An Open Letter to the Red-Trousered Mayor of Bristol from Istanbul

(This is an open letter I wrote several weeks ago over news that Castle Park was–again–the subject of a debate about redevelopment. Bristol papers didn't even bother replying when I sent it to them, so I'll put it up here. My reflections for Bristol & the UK at large are written in absentia from Istanbul, so they're strongly influenced by the very different attitudes to development I come across here.)

Dear George,

Good morning from Istanbul. I was one of the Lib Dem team backing Jon in the mayoral race that saw you dramatically sweep to victory. Your ascent came on the coattails of a pervading anti-politics sentiment – you offered a brighter, less political era for Bristol, donning trousers red with promise.

And although I have been abroad since, I hear and read that your mayorship is going well. As often happens, Bristol’s politics had run out of steam a bit and you seem to have set the city’s engines ablaze again. From where I sit, it looks like Bristol is back in ‘all steam ahead’ mode.

Recently I've read (often from Istanbul’s wifi-connected cafés, a development that cities like Bristol must keep up with) of some controversy regarding Castle Park. It seems that you have unveiled plans to partly develop it. Some people, predictably, are outraged.

But – shouldn’t I say redevelop it?

Because, of course, anyone who wants to understand Bristol would do well to ask their grandparents—or google—how Castle Park looked before the Second World War saw it bombed it to rubble.

Before then it was the beating heart of the city: a lively hub of shops and pubs clustered around the arrestingly beautiful Wine Street and Castle Street. The lovely streets and thriving community were torn apart by war – and when the debris was cleared and grass grew, Bristolians had the stoicism and good humour to call it a park.

I am all for rebuilding what was destroyed there. A Chinese consortium wants to reconstruct the old Crystal Palace in London – and we should thank them for having the boldness to propose it. Why didn’t the Brits? Where has our boldness gone?

Out here, Turks show off their heritage with pride. They build skyscrapers in some places and continue the architecture they have been refining for centuries in others. They have built a metro from scratch in a city hillier than ours, in the time it has taken for Bristol’s politicians to debate, re-debate and finally declare too difficult a far smaller underground system here.

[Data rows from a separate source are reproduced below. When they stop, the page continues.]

theorem magnitudeUnits_strictMono : StrictMono magnitudeUnits := by
  refine strictMono_nat_of_lt_succ fun y => ?_
  rcases magnitude_cases y with hy | ⟨j, m, hm, rfl⟩
  · rw [magnitudeUnits_subnormal hy]
    by_cases hnext : y + 1 < 2 ^ 23
    · rw [magnitudeUnits_subnormal hnext]; omega
    · have e : y + 1 = (0 + 1) * 2 ^ 23 + 0 := by omega
      rw [e, magnitudeUnits_normal 0 (by decide)]; omega
  · rw [magnitudeUnits_normal j hm]
    by_cases hnext : m + 1 < 2 ^ 23
    · rw [Nat.add_assoc, magnitudeUnits_normal j hnext]
      exact Nat.mul_lt_mul_of_pos_right (by omega) (Nat.two_pow_pos j)
    · have e : (j + 1) * 2 ^ 23 + m + 1 = (j + 1 + 1) * 2 ^ 23 + 0 := by omega
      rw [e, magnitudeUnits_normal (j + 1) (by decide), Nat.pow_succ 2 j]
      have hlt : (2 ^ 23 + m) * 2 ^ j < (2 ^ 23 + 2 ^ 23) * 2 ^ j :=
        Nat.mul_lt_mul_of_pos_right (by omega) (Nat.two_pow_pos j)
      omega

/-- `n` quanta of 2^k units, with `n` of 24 bits, are the magnitude that `roundMagnitude` writes. -/
theorem magnitudeUnits_quanta {k n : Nat} (hn : n ≤ 2 ^ 24) (hk : 0 < k → 2 ^ 23 ≤ n) :
    magnitudeUnits (k * 2 ^ 23 + n) = n * 2 ^ k := by
  by_cases hsub : n < 2 ^ 23
  · obtain rfl : k = 0 := by omega
    rw [Nat.zero_mul, Nat.zero_add, magnitudeUnits_subnormal hsub, Nat.pow_zero, Nat.mul_one]
  by_cases htop : n = 2 ^ 24
  · have e : k * 2 ^ 23 + n = (k + 1 + 1) * 2 ^ 23 + 0 := by omega
    rw [e, magnitudeUnits_normal (k + 1) (by decide), htop, Nat.pow_succ 2 k]
    omega
  · have e : k * 2 ^ 23 + n = (k + 1) * 2 ^ 23 + (n - 2 ^ 23) := by omega
    rw [e, magnitudeUnits_normal k (by omega), Nat.add_sub_cancel' (by omega)]

/-- A magnitude is a whole number of quanta of 2^k units, unless it is below 2^23 of them. -/
theorem magnitudeUnits_quanta_or_below (k y : Nat) :
    (∃ z, magnitudeUnits y = z * 2 ^ k) ∨ (0 < k ∧ magnitudeUnits y < 2 ^ 23 * 2 ^ k) := by
  rcases Nat.eq_zero_or_pos k with rfl | hk
  · exact .inl ⟨magnitudeUnits y, by rw [Nat.pow_zero, Nat.mul_one]⟩
  rcases magnitude_cases y with hy | ⟨j, m, hm, rfl⟩
  · rw [magnitudeUnits_subnormal hy]
    exact .inr ⟨hk, hy.trans_le (Nat.le_mul_of_pos_right _ (Nat.two_pow_pos k))⟩
  rw [magnitudeUnits_normal j hm]
  rcases Nat.lt_or_ge j k with hjk | hkj
  · refine .inr ⟨hk, ?_⟩
    calc (2 ^ 23 + m) * 2 ^ j < (2 ^ 23 + 2 ^ 23) * 2 ^ j :=
          Nat.mul_lt_mul_of_pos_right (by omega) (Nat.two_pow_pos j)
      _ = 2 ^ 23 * 2 ^ (j + 1) := by rw [Nat.pow_succ 2 j]; omega
      _ ≤ 2 ^ 23 * 2 ^ k := Nat.mul_le_mul_left _ (Nat.pow_le_pow_right (by decide) hjk)
  · refine .inl ⟨(2 ^ 23 + m) * 2 ^ (j - k), ?_⟩
    rw [Nat.mul_assoc, ← Nat.pow_add, Nat.sub_add_cancel hkj]

/-! ### The quantum -/

/-- The exponent of the quantum of `x / den` units: the least for which the quotient has at most 24 bits. -/
def quantumExp (x den : Nat) : Nat := Nat.log2 (x / den) - 23
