-- ==== Sys2Proof/Machine/Ops.lean ====
section
/-! DEFINITION. The operations many commands share: violations, events, the log, fault records, VC_0 messages, aborts,
poisoned deliveries, and the triggers of a device reset. -/

namespace Sys2Proof.Machine

/-- The time from the stitch's start at which a panel whose clock is 16/k reaches a core cycle (R31). -/
def coreNs (clockK cycle : Nat) : Nat := cycle * clockK / 16

/-- A stitch comes before another (R20): the other is later by 1 to 2^39 − 1, modulo 2^40. -/
def before (a b : Stitch) : Bool := decide (1 ≤ (b - a).toNat) && decide ((b - a).toNat < 2 ^ 39)

/-- The maintenance slot lasts (R16): core cycles 0 to 95. -/
def inMaintenance (s : State) : Bool := decide (s.stu.pos < 96)

/-- The time of the boundary that opened the stitch, in ps of the time base since power-on. -/
def stitchStartPs (s : State) : Int := 1000 * ((s.ns : Int) - s.stu.pos) + s.stu.phasePs

/-- A context is defined: it is not FREE (R367, R387). -/
def ctxDefined (s : State) (n : Nat) : Bool := (s.ctx n).state ≠ .free

/-- The violation rule's count (R367): the context's count grows and its last kind is written; a context no longer
defined counts against context 0. -/
def violate (n : Nat) (kind : Byte) (s : State) : State :=
  let k := if ctxDefined s n then n else 0
  s.onFlt fun f => { f with viol := vMod f.viol k fun v => { count := satInc v.count 1, lastKind := kind } }

/-- The ring size of a LOG2_ENTRIES field: 6 to 16, other values as 6 (Tables 14-10, 14-11). -/
def ringLog2 (cfg : W64) : Nat := let l := fld cfg 4 0; if 6 ≤ l ∧ l ≤ 16 then l else 6

/-- The 64 bytes of an event record (Table 14-6, R382). -/
def eventBytes (s : State) (n type : Nat) (body : List (Nat × List Byte)) : List Byte :=
  let q := s.queue n
  let phase := (q.tail.toNat / 2 ^ ringLog2 q.cfg + 1) % 2
  layout 64 ([(0, leBytes 1 type), (1, leBytes 1 (n + 16 * phase)), (2, leBytes 2 q.tail.toNat),
    (4, leBytes 5 s.stu.stitch.toNat), (9, leBytes 6 s.stu.cycle.toNat)] ++ body)

/-- A record is posted to a context's event queue: dropped and counted in LOST when the queue is full by the EVQ_HEAD
last read (R382, R383); a queue that is not enabled takes none (DEDUCED, unsafe, assumption log 31). -/
def post (n type : Nat) (body : List (Nat × List Byte)) (s : State) : State :=
  let q := s.queue n
  if ¬ bit q.cfg 8 then s
  else
    let l := ringLog2 q.cfg
    if (q.tail - q.headRead).toNat = 2 ^ l then s.onQueue n fun q => { q with lost := satInc q.lost 1 }
    else
      let a := fld q.base 63 12 * 4096 + 64 * (q.tail.toNat % 2 ^ l)
      (s.setHostMem (Mem.write s.hostMem a (eventBytes s n type body))).onQueue n fun q => { q with tail := q.tail + 1 }

/-- A completion event (Table 14-7). -/
def postCompletion (n dtype status flags ringIndex handle : Nat) (info : Stitch) (digest : List Byte) (s : State) :
    State :=
  post n 0x01 [(16, leBytes 1 dtype), (17, leBytes 1 status), (18, leBytes 1 flags), (20, leBytes 2 ringIndex),
    (22, leBytes 2 handle), (24, leBytes 5 info.toNat), (32, digest)] s

/-- The completion event of a descriptor that asked for one. -/
def complete (n dtype : Nat) (notify : Bool) (ringIndex handle : Nat) (s : State) : State :=
  if notify then postCompletion n dtype 0 0 ringIndex handle 0 [] s else s

/-- The completion of a context-block command, 0xF0 or 0xF1 (Table 14-7). It comes from no ring and names no handle: RING_INDEX
and HANDLE are free values (DESIGN CHOICE, safe, assumption log 45). -/
def blockCompletion (n dtype : Nat) (s : State) : State :=
  (postCompletion n dtype 0 0 (Config.freeNat s.free % 65536) (Config.freeNat (s.free + 1) % 65536) 0 [] s).drew.drew

/-- A refusal event (Table 14-7, R138). -/
def postRefusal (n reason dtype ringIndex handle d0 d1 : Nat) (s : State) : State :=
  post n 0x02 [(16, leBytes 1 reason), (17, leBytes 1 dtype), (20, leBytes 2 ringIndex), (22, leBytes 2 handle),
    (24, leBytes 4 d0), (28, leBytes 4 d1)] s

/-- The refusal event of a withdrawal at a boundary (R137, R138). -/
def postWithdrawal (n reason handle d0 d1 : Nat) (s : State) : State := postRefusal n reason 0xFF 0xFFFF handle d0 d1 s

/-! The log (R411, R412). -/

/-- The log entry that would be written now. -/
def logEntry (s : State) (kind : Byte) (flags : Byte) (body : List Byte) : LogEntry :=
  { seq := s.thm.nextSeq, kind := kind, flags := flags, powerOn := s.thm.powerOns,
    uptime := BitVec.ofNat 64 (s.ns / 1000), stitch := s.stu.stitch, cycle := s.stu.cycle, body := body }

/-- The bytes of a log entry (Table 15-13). -/
def logBytes (e : LogEntry) : List Byte :=
  let b := layout 124 [(0, leBytes 4 e.seq.toNat), (4, [e.kind]), (5, [e.flags]), (6, leBytes 2 e.powerOn.toNat),
    (8, leBytes 8 e.uptime.toNat), (16, leBytes 5 e.stitch.toNat), (21, leBytes 6 e.cycle.toNat), (28, e.body)]
  b ++ leBytes 4 (crc32 b).toNat

/-- A general entry takes the next ring position. -/
def logGeneral (kind flags : Byte) (body : List Byte) (s : State) : State :=
  let e := logEntry s kind flags body
  s.onThm fun t =>
    { t with general := Tab.put t.general t.genNext.toNat e, genNext := t.genNext + 1, nextSeq := t.nextSeq + 1 }

/-- A critical entry; when the critical region is full, it goes to the general region with FLAGS[1] set (R412). -/
def logCritical (kind : Byte) (body : List Byte) (s : State) : State :=
  if s.thm.critical.length < 512 then
    let e := logEntry s kind 1 body
    s.onThm fun t => { t with critical := t.critical ++ [e], nextSeq := t.nextSeq + 1 }
  else (logGeneral kind 3 body s).onThm fun t => { t with critFull := true }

(Is the country that invented underground rail fated from now on just to watch in awe as other parts of the world follow in its footsteps? Are we such an unprodigal progeny?)

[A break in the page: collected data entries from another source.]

/-- A held frame after a walk, with the blocks that a replay repaired during the walk taken over. -/
def mergeRepair (repaired : List HeldFrame) (h : HeldFrame) : HeldFrame :=
  match repaired.find? (fun r => r.fseq == h.fseq && r.bad != h.bad) with
  | none => h
  | some r =>
    let pick (x : (FrameCell × FrameCell) × Nat) : FrameCell :=
      if h.bad.getLsbD (x.2 / 32) && !(r.bad.getLsbD (x.2 / 32)) then x.1.2 else x.1.1
    { h with bad := r.bad, cells := ((h.cells.zip r.cells).zipIdx).map pick }

/-- One walk over the held frames, oldest first. -/
def walkHeld (p : Port) : Port :=
  let (q, rest) := releaseHeld p.held256 p []
  { q with held256 := rest.map (mergeRepair q.held256) }

/-- The frames held are walked, twice over, so that a block repaired in the first walk frees its stream in the second. -/
def settlePort (p : Port) : Port := walkHeld (walkHeld p)

/-- The cells that wait behind a repair (R234). -/
def waitingCells (p : Port) : Nat := (p.held256.map fun h => (h.cells.filter fun c => c != .idle).length).sum

/-- What training drops and clears on a port (R239, Table 8-9): FSEQ, the replay buffer, queued and held cells. A packet received in
part stays until its deadline poisons it (R243). -/
def clearLink (p : Port) : Port :=
  { p with fseq := 0, expected := 0, nak := [], sent := [], replayOut := [], held256 := [], replayIn := none,
           badTrailers := 0, vc0 := [], mgmt := [], turned := [], group := 0,
           streams := p.streams.map PortStream.unlink }

/-! Barrier counts (R29). -/

/-- The barrier held for a tag and start stitch. -/
def barrierOf (s : State) (tag : BitVec 16) (start : Stitch) : Option Barrier :=
  s.stu.barriers.find? fun b => b.tag == tag && b.start == start

/-- The barrier state changed; opened when there is none. -/
def onBarrier (tag : BitVec 16) (start : Stitch) (f : Barrier → Barrier) (s : State) : State :=
  let new : Barrier := { tag := tag, start := start, own := none, children := [], sent := none, outcome := none }
  match barrierOf s tag start with
  | some _ => s.onStu fun u => { u with barriers := u.barriers.map fun b => if b.tag = tag ∧ b.start = start then f b else b }
  | none => s.onStu fun u => { u with barriers := u.barriers ++ [f new] }

/-- The expected count and the subtree count of a barrier (R29): differing expected counts give 0. -/
def barrierSum (b : Barrier) : BitVec 16 × BitVec 16 :=
  let all := (match b.own with
    | some e => [(e, (1 : BitVec 16))]
    | none => []) ++ b.children.map fun c => (c.expected, c.count)
  let expected := match all with
    | [] => 0
    | (e, _) :: rest => if rest.all fun x => x.1 == e then e else 0
  (expected, (all.map (·.2)).foldl (· + ·) 0)

/-- READY goes up the primary tree when the subtree count has changed since the last one (R29). -/
def pushReady (tag : BitVec 16) (start : Stitch) (s : State) : State :=
  match barrierOf s tag start with
  | none => s
  | some b =>
    let now := barrierSum b
    if b.sent = some now then s
    else onBarrier tag start (fun b => { b with sent := some now })
      (sendUp (.ready { tag := tag, start := start, expected := now.1, count := now.2 }) s)

/-- The counts that came through a child port are discarded and the changed aggregates sent (R29). -/
def dropChild (port : Nat) (s : State) : State :=
  let mine := s.stu.barriers.filter fun b => b.children.any fun c => c.port.val == port
  s.each mine fun s b => pushReady b.tag b.start
    (onBarrier b.tag b.start (fun x => { x with children := x.children.filter fun c => c.port.val != port }) s)

/-! Ports. -/

/-- Every queued cell of a port is dropped and its credits returned. -/
def discardStreams (m : Nat) (s : State) : State := s.each (s.port m).streams fun s t => discardStream m t s

/-- What a port that leaves ACTIVE drops: every queued cell, its credits returned, and the READY counts that came through it
(R29, R243). -/
def discardPort (m : Nat) (s : State) : State := dropChild m (discardStreams m s)

/-- A training of a port starts and is counted in RETUNES; what is still queued on it is discarded and its credits return (R243,
R263). -/
def startTraining (m : Nat) (full : Bool) (s : State) : State :=
  ((discardStreams m s).onPort m fun p => { clearLink p with
    state := if full then .trainFull else .retune, retunes := satAdd 16 p.retunes 1, delayFails := 0, held := false,
    laneLock := 0, met := false, miswired := false, loop := 0 }).onSea fun a => { a with ledgerDirty := true }

/-- A training that no loss led to: it begins without a 400 ms limit (R243). -/
def retrain (m : Nat) (full : Bool) (s : State) : State :=
  (startTraining m full s).onPort m fun p => { p with lost := none }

So to Castle Park. Many against it worry that Bristol would be losing a park – in fact it would be regaining a city centre. We seem to have refused ourselves permission to rebuild, as our German neighbours have rebuilt Dresden’s lovely Frauenkirche, any of this old heart of Bristol. All must be new, all must be different, all must be ‘modern’.

But Britain is not just modern. It is old as well as new – famous and admired out here in Turkey for its living traditions and its individuality. Are we sure we want to declare that individuality dead, commit it to museum exhibits and eulogies, insist that everything must henceforth be rootless, postmodern and glass-clad?

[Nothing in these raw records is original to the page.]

/-- The largest offset taken from the cores in the stitch, with one more (R260): negative offsets do not count. -/
def takeOffset (n v : Nat) (o : BitVec 32) (s : State) : State :=
  if o.getLsbD 31 ∨ v < 1 ∨ 6 < v then s
  else s.onColCtx n fun c => { c with
    largest := vMod c.largest (v - 1) fun
      | none => some o
      | some p => some (if p.toNat < o.toNat then o else p) }

/-- A packet that the hem die takes (R260, R263, Table 11-1): it writes its sequence number and the context's layout epoch, lends its
credits and queues it at the port and channel its header names; a pool that is short discards the whole packet and poisons the sender. -/
def admitPacket (hem n : Nat) (x : Packet) (s : State) : State :=
  let hd := parseHeader x.header
  let v := hd.vc
  let c := s.colCtx n
  let lent := Tab.getD c.lent (8 * hem + v) 0
  let need := hd.length + 2
  if poolCells c.credit v < lent + need then
    poison n (s.onColCtx n fun c => { c with noCredit := satInc c.noCredit 1 })
  else
    let h := withSeq x.header (s.train n).current (seqOf c v + hd.seq)
    let q (d : CellData) : QueuedCell := { data := d, hem := Fin.ofNat 2 hem, credit := true }
    let s := s.onColCtx n fun c =>
      let c := { c with lent := Tab.put c.lent (8 * hem + v) (lent + need) }
      { c with peak := peakAfter c }
    s.onPort hd.port fun p =>
      let t := portStream p v n
      putStream p { t with tx := t.tx ++ (h :: x.data).map q }

/-- PACKET_TAKE (R228, R260, R263, R270): the hem die takes the oldest whole packet that the context's cores have sent it. What an
ABORTED context sends on the abort's channels is discarded, its offset counted. -/
def packetTake (hem : Nat) (n : Nat) (s : State) : State :=
  let k := 16 * hem + n
  match Tab.getD s.col.packets k [] with
  | [] => s
  | x :: rest =>
    let hd := parseHeader x.header
    let s := takeOffset n hd.vc hd.seq (s.onCol fun c => { c with packets := Tab.put c.packets k rest })
    if (s.colCtx n).aborted ∧ abortChannel hd.vc then s else admitPacket hem n x s

/-- PACKET_TAKE. -/
def execPacketTake (hem : Fin 2) (n : Ctx) (s : State) : Out := .next (packetTake hem.val n.val s)

/-- The edge router of a MESH packet (R229): panels 0 to 3 by hem die 0 at row 0, panels 4 to 7 by hem die 1 at row 79. -/
def attachRow (panel : Nat) : Nat := if panel < 4 then 0 else 79

/-- The physical column of a logical column: in each row the (c + 1)-th good column of the core fuse map as applied
(R84, R413). -/
def physCol (s : State) (panel row col : Nat) : Nat :=
  let q := s.physPanel panel
  let soft := (vAt s.thm.applied 2 []).filter fun e =>
    fld e 7 0 == q && fld e 15 8 == row && fld e 31 24 == 1
  let good := (List.range 128).filter fun c =>
    Config.factoryCore q row c == 0 && !(soft.any fun e => fld e 23 16 == c)
  good.getD col col

/-- A router's number. -/
def routerNum (panel row pcol : Nat) : Nat := 10240 * panel + 128 * row + pcol

/-- The route page a router uses: that of the pattern dispatched on its band (R111). -/
def routePage (s : State) (r : Nat) : Nat :=
  let g := 16 * (r / 10240) + r % 10240 / 640
  match Tab.find s.stu.bands g with
  | none => 0
  | some b => match s.work.patterns.find? fun p => p.ctx == b.ctx && p.handle == b.handle with
    | some p => Tab.getD p.pages g 0
    | none => 0

/-- A router's table entry under the page it uses now (R111); none when invalid. -/
def routeEntry (s : State) (r route : Nat) : Option (BitVec 32) :=
  let x := s.router r
  match Tab.find x.entries (256 * routePage s r + route) with
  | some e => if bit e 31 then some e else none
  | none => none

/-- A band drops what is addressed to it: it is not ON (R368). -/
def bandDrops (b : Band) : Bool :=
  b.state == .fenced || b.state == .poweringDown || b.state == .off || b.state == .poweringUp || b.state == .resetting

/-- FENCE_DROPS of a band grows and the violation rule counts it against a context (R368). -/
def fenceDrop (g n : Nat) (s : State) : State :=
  violate n 0x04 (s.onBand g fun b => { b with drops := satInc b.drops 1 })

/-- The stitch lies in the run of an arm entry. -/
def entryCovers (e : ArmEntry) (n : Stitch) : Bool :=
  decide (0 ≤ (n - e.first).toInt) && (match e.last with
    | none => true
    | some l => decide (0 ≤ (l - n).toInt))

/-- The contexts that have an arm entry in the current stitch. -/
def contextsInStitch (s : State) : List Nat :=
  jobContexts.filter fun n => s.work.entries.any fun e => e.ctx.val == n && entryCovers e s.stu.stitch

/-- Two inbox records of 144 bytes for every 9 data cells (R229). -/
def recordsOf (data : List CellData) : List RecordBytes :=
  let bs := (data.map cellBytes).flatten
  (List.range (bs.length / 144)).map fun i => slice bs (144 * i) 144

/-- A packet discarded by R230 (kind 0x09) or R262 (kind 0x08): counted against DEST_CTX, and a poisoned delivery for it
when it is defined. -/
def discardPacket (n : Nat) (kind : Byte) (fenced : Bool) (s : State) : State :=
  let s := violate n kind s
  if fenced ∨ ¬ ctxDefined s n then s else poison n s

/-- The destination address of a THIMBLE packet: bits [14:0] of its first data cell (DESIGN CHOICE, unsafe, assumption log 34). -/
def thimbleDest (data : List CellData) : Nat := (data.headD 0).toNat % 2 ^ 15

/-- COLL_SEQ is outside the window of R262. -/
def staleSeq (c : ColCtx) (vc : Nat) (seq : BitVec 32) : Bool := seqEarlier seq (seqOf c vc - 256) || seqLater seq (seqOf c vc + 255)

/-- An off-load transfer of the lining pair while the pair is not MIRRORED, or the partner is fenced (R185). -/
def offloadCut (s : State) (m vc : Nat) : Bool :=
  decide (12 ≤ m) && vc == 5 && (s.lin.state != .mirrored || (s.port m).fence || (s.port m).state == .fenced)

/-- A packet is delivered poisoned: counted at its port, and recorded for its context (R236). -/
def poisonedAt (m n : Nat) (s : State) : State := poison n (s.onPort m fun p => { p with poisoned := satAdd 32 p.poisoned 1 })

/-- What a hem die does with a whole received packet (R185, R229, R230, R245, R246, R262, R270). -/
def deliverPacket (m : Nat) (vc : Nat) (header : CellData) (data : List CellData) (s : State) : State :=
  let h := parseHeader header
  let fenced : Bool := (s.port m).state = .fenced
  let mine := fld s.sea.addr 14 0
  if isRefill vc header then
    if fenced then violate 0 0x09 s
    else s.onPrs fun p => { p with refillIn := p.refillIn ++ [{ header := header, data := data }] }
  else if ¬ h.crcOk then
    let s := violate 0 0x09 s
    if fenced then s else s.each (contextsInStitch s) fun s n => poison n s
  else if h.vc < 1 ∨ 6 < h.vc ∨ h.vc ≠ vc ∨ h.kind = 3 then discardPacket h.destCtx 0x09 fenced s
  else if h.kind = 2 then
    let d := thimbleDest data
    if d = mine then s.onSea fun a => { a with thimbleIn := a.thimbleIn ++ [{ header := header, data := data }] }
    else if fenced then discardPacket h.destCtx 0x09 true s
    else
      let next := (Tab.getD s.sea.route d 0xF).toNat
      if next = 15 then discardPacket h.destCtx 0x09 false s
      else s.onPort next fun p => { p with mgmt := p.mgmt ++ (header :: data) }
  else if fenced then discardPacket h.destCtx 0x09 true s
  else
    let c := s.colCtx h.destCtx
    let g := 16 * h.panel + attachRow h.panel / 5
    let b := s.band g
    let r := routerNum h.panel (attachRow h.panel) (physCol s h.panel (attachRow h.panel) h.column)
    let badMesh := h.kind = 0 ∧ (b.owner.val ≠ h.destCtx ∨ h.destCtx = 0 ∨ (¬ bandDrops b ∧ (routeEntry s r h.route).isNone))
    let bind := (s.presser h.column).bind
    let badPrs := h.kind = 1 ∧ ¬ (bit bind 0 ∧ fld bind 7 4 = h.destCtx)
    if badMesh ∨ badPrs then discardPacket h.destCtx 0x09 false s
    else if h.kind = 0 ∧ bandDrops b then fenceDrop g h.destCtx s
    else if staleSeq c vc h.seq ∨ h.epoch ≠ (s.train h.destCtx).current then
      discardPacket h.destCtx 0x08 false (s.onColCtx h.destCtx fun c => { c with
        staleSeq := satInc c.staleSeq (b2n (staleSeq c vc h.seq))
        staleEpoch := satInc c.staleEpoch (b2n (h.epoch != (s.train h.destCtx).current)) })
    else if c.aborted ∧ abortChannel vc then s
    else if h.kind = 1 then
      s.onPresser h.column fun p => { p with mirrorIn := p.mirrorIn ++ recordsOf data }
    else
      let s := if offloadCut s m vc then poisonedAt m h.destCtx s else s
      let flit (d : CellData) : FlitInFlight :=
        { panel := h.panel, row := attachRow h.panel, col := physCol s h.panel (attachRow h.panel) h.column,
          input := .bridge, flit := { route := BitVec.ofNat 8 h.route, data := d } }
      s.onCores fun k => { k with flits := k.flits ++ data.map flit }

/-- The packet at the head of a stream with what it leaves: none until all its cells are there. -/
def headPacket (t : PortStream) : Option (Packet × PortStream) :=
  match t.rx with
  | [] => none
  | h :: rest =>
    let k := packetCells t.vc.val h
    if rest.length < k then none else some ({ header := h, data := rest.take k }, { t with rx := rest.drop k })

/-- PACKET_RECEIVE (R229, R230, R262): the packet at the head of a stream, once all its cells are there. A far end that loops back
through its router turns it to the port it came from (R244). -/
def packetReceive (m n vc : Nat) (s : State) : State :=
  let p := s.port m
  match headPacket (portStream p vc n) with
  | none => s
  | some (x, t) =>
    if p.state = .loopback ∧ p.farLoop ∧ p.loop = 5 then
      let back (d : CellData) : QueuedCell := { data := d, hem := Fin.ofNat 2 (m / 8), credit := false }
      s.onPort m fun p => putStream p { t with tx := t.tx ++ (x.header :: x.data).map back }
    else deliverPacket m vc x.header x.data (s.onPort m fun p => putStream p t)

And let’s not forget that our two most famous landmarks – Big Ben and Tower Bridge – are both revivalist buildings. If they were proposed today, would we turn them down for being ‘backward looking’ and ‘old fashioned’?

I often feel that old Castle Street and Wine Street would have been the missing piece of the puzzle of Bristol – a meeting point for the many different Bristols around it. It would be lovely to see that area built up again with some of the beauty of its past. It would give Bristolians a focal point again.

You are the independent-minded mayor of a vibrant, colourful old treasure of a city. Just the sort of mayor and just the sort of city, should they exist at all, that might be inclined to do things differently. 

If a treasure loses a jewel, should its maker declare themselves retired and resign themselves to wearing the thing with a sad hole where the brightest gem should be – or should they take out their tools again and get back to work?